Before starting isotretinoin, Peak Skin Center reviews acne history (including scarring risk), prior treatments, medical history, medications, and any risk factors that influence monitoring. Because dryness and irritation are expected, the clinical team also reviews skin-care strategies and supportive measures used throughout treatment.

Most courses last several months, and dosing is adjusted over time based on response and tolerability.

Baseline bloodwork

Many isotretinoin regimens include baseline laboratory testing to check for side effects that can affect metabolism and organ function. Common baseline tests include:

• Liver function tests (such as AST/ALT)
• Fasting lipid panel (including triglycerides and cholesterol)

Professional guidance continues to recommend liver function testing and lipid monitoring during therapy, with frequency individualized based on baseline values and clinical context.

Pregnancy testing requirements

For patients who can get pregnant, iPLEDGE requires documented negative pregnancy testing before isotretinoin can be dispensed and ongoing pregnancy testing during treatment, including testing at the end of therapy and again after the last dose.

Peak Skin Center follows iPLEDGE requirements and provides specific instructions on acceptable testing logistics and documentation.

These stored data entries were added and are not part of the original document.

-- ==== Sys2Proof/Machine/Units.lean ====
section
/-! DEFINITION. Which units of the module are in service: the disabled-unit record in force, licences, the home
and mirror dies (R25 to R27, R223, R224, R476 to R481). -/

namespace Sys2Proof.Machine

/-! ## The disabled-unit record (R476, R477) -/

/-- Entry kinds of R476. -/
abbrev duTile : Byte := 1
abbrev duDie : Byte := 2
abbrev duStack : Byte := 3
abbrev duPort : Byte := 4
abbrev duLane : Byte := 5
abbrev duLink : Byte := 6

/-- Whether the entries in force hold one of a kind for a unit. -/
def State.unitOut (s : State) (kind : Byte) (unit : Nat) : Bool :=
  s.boot.inForce.any fun e => e.kind = kind && e.unit.toNat = unit

/-- A die marked failed (R27). -/
def State.dieFailed (s : State) (d : DieId) : Bool := s.unitOut duDie d.val

/-- Whether a logical tile is available (R27). -/
def State.tileAvailable (s : State) (t : TileId) : Bool := !s.dieFailed (dieOf t)

/-- A port, or a lane pair of one, marked failed. -/
def State.portFailed (s : State) (p : PortId) : Bool := s.unitOut duPort p.val
def State.laneFailed (s : State) (p : PortId) (i : Nat) : Bool :=
  s.boot.inForce.any fun e => e.kind = duLane && e.unit.toNat = p.val && e.sub.toNat = i

/-- The disabled tile position of a die: the base's, or an entry of kind 0x01; the spare is position 8 (R25, R26). -/
def State.disabledPos (s : State) (d : DieId) : Byte :=
  match s.boot.inForce.find? fun e => e.kind = duTile && e.unit.toNat = d.val with
  | some e => e.sub
  | none => mapGet 8 s.boot.basePos d.val

/-- The number whose bit i is the i-th Boolean. -/
def bitmap (l : List Bool) : Nat := packBits (l.map fun b => (1, bnat b))

/-- The canonical map's 72 bytes (R478). -/
def State.canonicalMap (s : State) : Bytes :=
  (allDies.map fun d => if s.dieFailed d then (0xFF : Byte) else s.disabledPos d)
    ++ natLe (bitmap (allStacks.map fun k => s.unitOut duStack k.val || (s.stack k).unavailable)) 3
    ++ natLe (bitmap (allPorts.map s.portFailed)) 5
    ++ natLe (bitmap ((allPorts.map fun p => (upTo 9).map fun i => s.laneFailed p i).flatten)) 41
    ++ natLe (bitmap ((upTo 31).map fun i => s.unitOut duLink i)) 4
    ++ List.replicate 7 0

/-- The unit-map digest (R25, R478). -/
def State.unitDigest (s : State) : BitVec 128 := (Config.unitMapMac s.canonicalMap).setWidth 128

/-- Raise a flash counter: it stays at its largest value, and then the operation fails (R463). -/
def State.flashCounter (s : State) (i : Nat) : BitVec 32 := mapGet 0 s.boot.counters i
def State.counterFull (s : State) (i : Nat) : Bool := s.flashCounter i = 0xFFFFFFFF
def State.setFlashCounter (s : State) (i : Nat) (v : BitVec 32) : State :=
  { s with boot := { s.boot with counters := mapPut 0 s.boot.counters i v } }
def State.raiseCounter (s : State) (i : Nat) : State :=
  if s.counterFull i then s else s.setFlashCounter i (s.flashCounter i + 1)

/-- Extend the record by an entry, which raises counter 1 (R476, R477); nothing is added where the counter is at
its end or an equal entry stands. -/
def State.extendRecord (s : State) (kind : Byte) (unit sub : Nat) (cause : Byte) : State :=
  let u := BitVec.ofNat 8 unit
  let b := BitVec.ofNat 8 sub
  if s.counterFull 1 || s.boot.entries.any (fun e => e.kind = kind && e.unit = u && e.sub = b) then s
  else
    let s1 := s.raiseCounter 1
    let e : DuEntry := ⟨kind, u, b, cause, s1.flashCounter 1⟩
    { s1 with boot := { s1.boot with entries := s1.boot.entries ++ [e], recordGen := e.gen } }

/-- The physical position of a logical tile (R24). -/
def State.tilePos (s : State) (t : TileId) : Nat := if t.val % 8 < (s.disabledPos (dieOf t)).toNat then t.val % 8 else t.val % 8 + 1

/-- A fenced tile is exchanged for the spare, or, where the record exchanged one on its die before, the die is marked
failed (R26, R27, R414). -/
def State.retireTile (s : State) (t : TileId) : State :=
  let d := (dieOf t).val
  if s.boot.entries.any fun e => e.kind = duTile && e.unit.toNat = d then s.extendRecord duDie d 0 0x02
  else s.extendRecord duTile d (s.tilePos t) 0x02

/-! ## Licences (R479, R481) -/

def State.licence (s : State) (f : Nat) : Option Licence := mapGet none s.boot.licences f

/-- The value of a feature by the licences held: ports, partitions, FP64, lock-step. -/
def State.licensed (s : State) (f : Nat) : Nat := (s.licence f).elim 0 fun l => l.value.toNat

/-- Ports that a port licence gives, and partitions that a partition licence gives. -/
def portsOf (v : Nat) : Nat := if v = 2 then 36 else if v = 1 then 24 else 12
def partsOf (v : Nat) : Nat := if v = 1 then 8 else 2

/-! ## Home and mirror dies (R224) -/

/-- The dies that are not marked failed. -/
def State.healthyDies (s : State) : List DieId := allDies.filter fun d => !s.dieFailed d

/-- The home die and the mirror die as firmware chooses them at a start. -/
def State.chooseHome (s : State) : DieId := (s.healthyDies.head?).getD 0
def State.chooseMirror (s : State) : Option DieId := (s.healthyDies.getLast?).filter fun d => d ≠ s.chooseHome

/-! ## Degraded memory (R228) -/

/-- The dies of a partition that it owns itself, borrowed ones left out. -/
def State.loanOf (s : State) (d : DieId) : Option Loan := s.loans.find? fun l => l.die = d

/-- Dies lent out by a partition, and dies it has borrowed (R390). -/
def State.lentOut (s : State) (p : PartId) : List DieId := allDies.filter fun d => (s.loanOf d).any fun l => l.lender = p
def State.borrowed (s : State) (p : PartId) : List DieId := allDies.filter fun d => (s.loanOf d).any fun l => l.borrower = p

end Sys2Proof.Machine
end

The iPLEDGE REMS is a required national distribution program for isotretinoin. Prescribers and pharmacies must be enrolled, and patients must be enrolled and meet requirements before each dispense.

For patients who can get pregnant, iPLEDGE materials describe:

• A required pre-treatment period (often structured as a 30-day window) with contraception planning
• Two negative pregnancy tests before the first prescription, separated by a minimum interval (commonly at least 19 days) (ipledgeprogram.com)

After a documented negative monthly pregnancy test, dispensing is time-limited; many iPLEDGE workflows use a 7-day window for patients who can get pregnant. (NCBI)

Isotretinoin care is structured around monthly check-ins. At Peak Skin Center, monthly visits with the dermatology providers commonly include:

• Symptom review (dry lips/skin, nosebleeds, headaches, muscle aches, mood symptoms, vision changes)
• Acne progress assessment and dose adjustment
• Review of skin-care and supportive strategies
• Review of lab results (lipids/liver testing when indicated)
• iPLEDGE documentation steps required for that month’s prescription
• For patients who can get pregnant, confirmation of the required pregnancy test result and ongoing pregnancy-prevention requirements including contraception

These visits help prevent delays that can occur when iPLEDGE deadlines or pharmacy dispensing windows are missed.

iPLEDGE uses pregnancy-risk categories rather than gender, but in practical terms the monitoring differs most between (1) patients who can become pregnant and (2) patients who cannot become pregnant (which commonly includes most males).

Patients who can get pregnant

Monitoring is more intensive because fetal exposure is the central risk addressed by iPLEDGE:

• Two negative pregnancy tests before starting (per iPLEDGE patient materials)
• Monthly pregnancy testing during treatment, plus testing after the last dose and again one month later
• Ongoing documentation of pregnancy-prevention requirements as defined by iPLEDGE

Patients who cannot get pregnant (commonly males)

Patients who cannot get pregnant still enroll and attend monthly visits, but pregnancy testing and contraception requirements do not apply in the same way. iPLEDGE still requires monthly authorization steps before dispensing.